Both the Senate and House efforts are expected to include changes to police accountability laws, such as revising immunity provisions and creating a database of police use-of-force incidents. Revamped training requirements are planned, too, among them a ban on the use of choke holds. Joe Biden, the apparent Democratic presidential nominee, has endorsed such a ban.
“We have a moral moment in our country,” Rep. Karen Bass, D-Calif., the chairwoman of the CBC, said on a conference call Wednesday.
'Absolutely devastating': Meghan Markle pays tribute to George Floyd in graduation address
"The only wrong thing to say, is to say nothing," Markle said Wednesday evening during the virtual graduation ceremony at the all-girls Immaculate Heart High School, in Los Angeles. "Because George Floyd's life mattered."
Prince Harry's wife, whose mother is black, listed the names of black people who had been killed in the United States, acknowledging there were many more who were unnamed.
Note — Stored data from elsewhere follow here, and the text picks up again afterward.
-- ==== Sys2Proof/Machine/Hardware.lean ====
section
/-! DEFINITION. What the hardware does with a refused event, beside `step`, which gives it no meaning
(spec/30_encoding.md R84, spec/60_exceptions.md R212; notes/assumptions/4.md). -/

namespace Sys2Proof.Machine

/-- The hardware's total behaviour: as `step`, and a refused event "changes no state, touches no output and
no `NV` byte, and answers `RSP = 0x00000000`" (30_encoding.md R84). "A later version of the event set may
define" the refused words (93_implementation_defined.md U7), so a claim about a stream is made of `step`. -/
def hardwareStep (s : State) : State :=
  match step s with
  | .next t => t
  | .fault r => nomatch r
  | .refused _ => answerRefused s

end Sys2Proof.Machine
end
Markle apologized to the 2020 class for having to experience what should be a "history lesson" as a "reality."
More fences going up around the White House
Citing coronavirus restrictions, rallies in Norway are a no-go
Authorities in Norway have turned down applications to hold rallies in the country’s three largest cities in support of protesters in the U.S. over the death of George Floyd, citing the coronavirus restrictions on gatherings.
Rallies were planned in Oslo, Bergen and Trondheim but local authorities said that without a dispensation from the Norwegian Institute of Public Health, not more than 50 people can gather in one place, Mohamed Awil, president of the African Student Association at the University of Oslo, said.
The association is co-organizing the rally in Oslo where more than 15,000 people had said they planned to take part in Thursday’s demonstration outside the U.S. Embassy. Awil said they were considering an alternative demonstration but details were not immediately available.
Similar events took place in the in the capitals of Sweden and Finland Wednesday. They attracted thousands of people even though the limit in Sweden is currently 50 and in Finland is 500.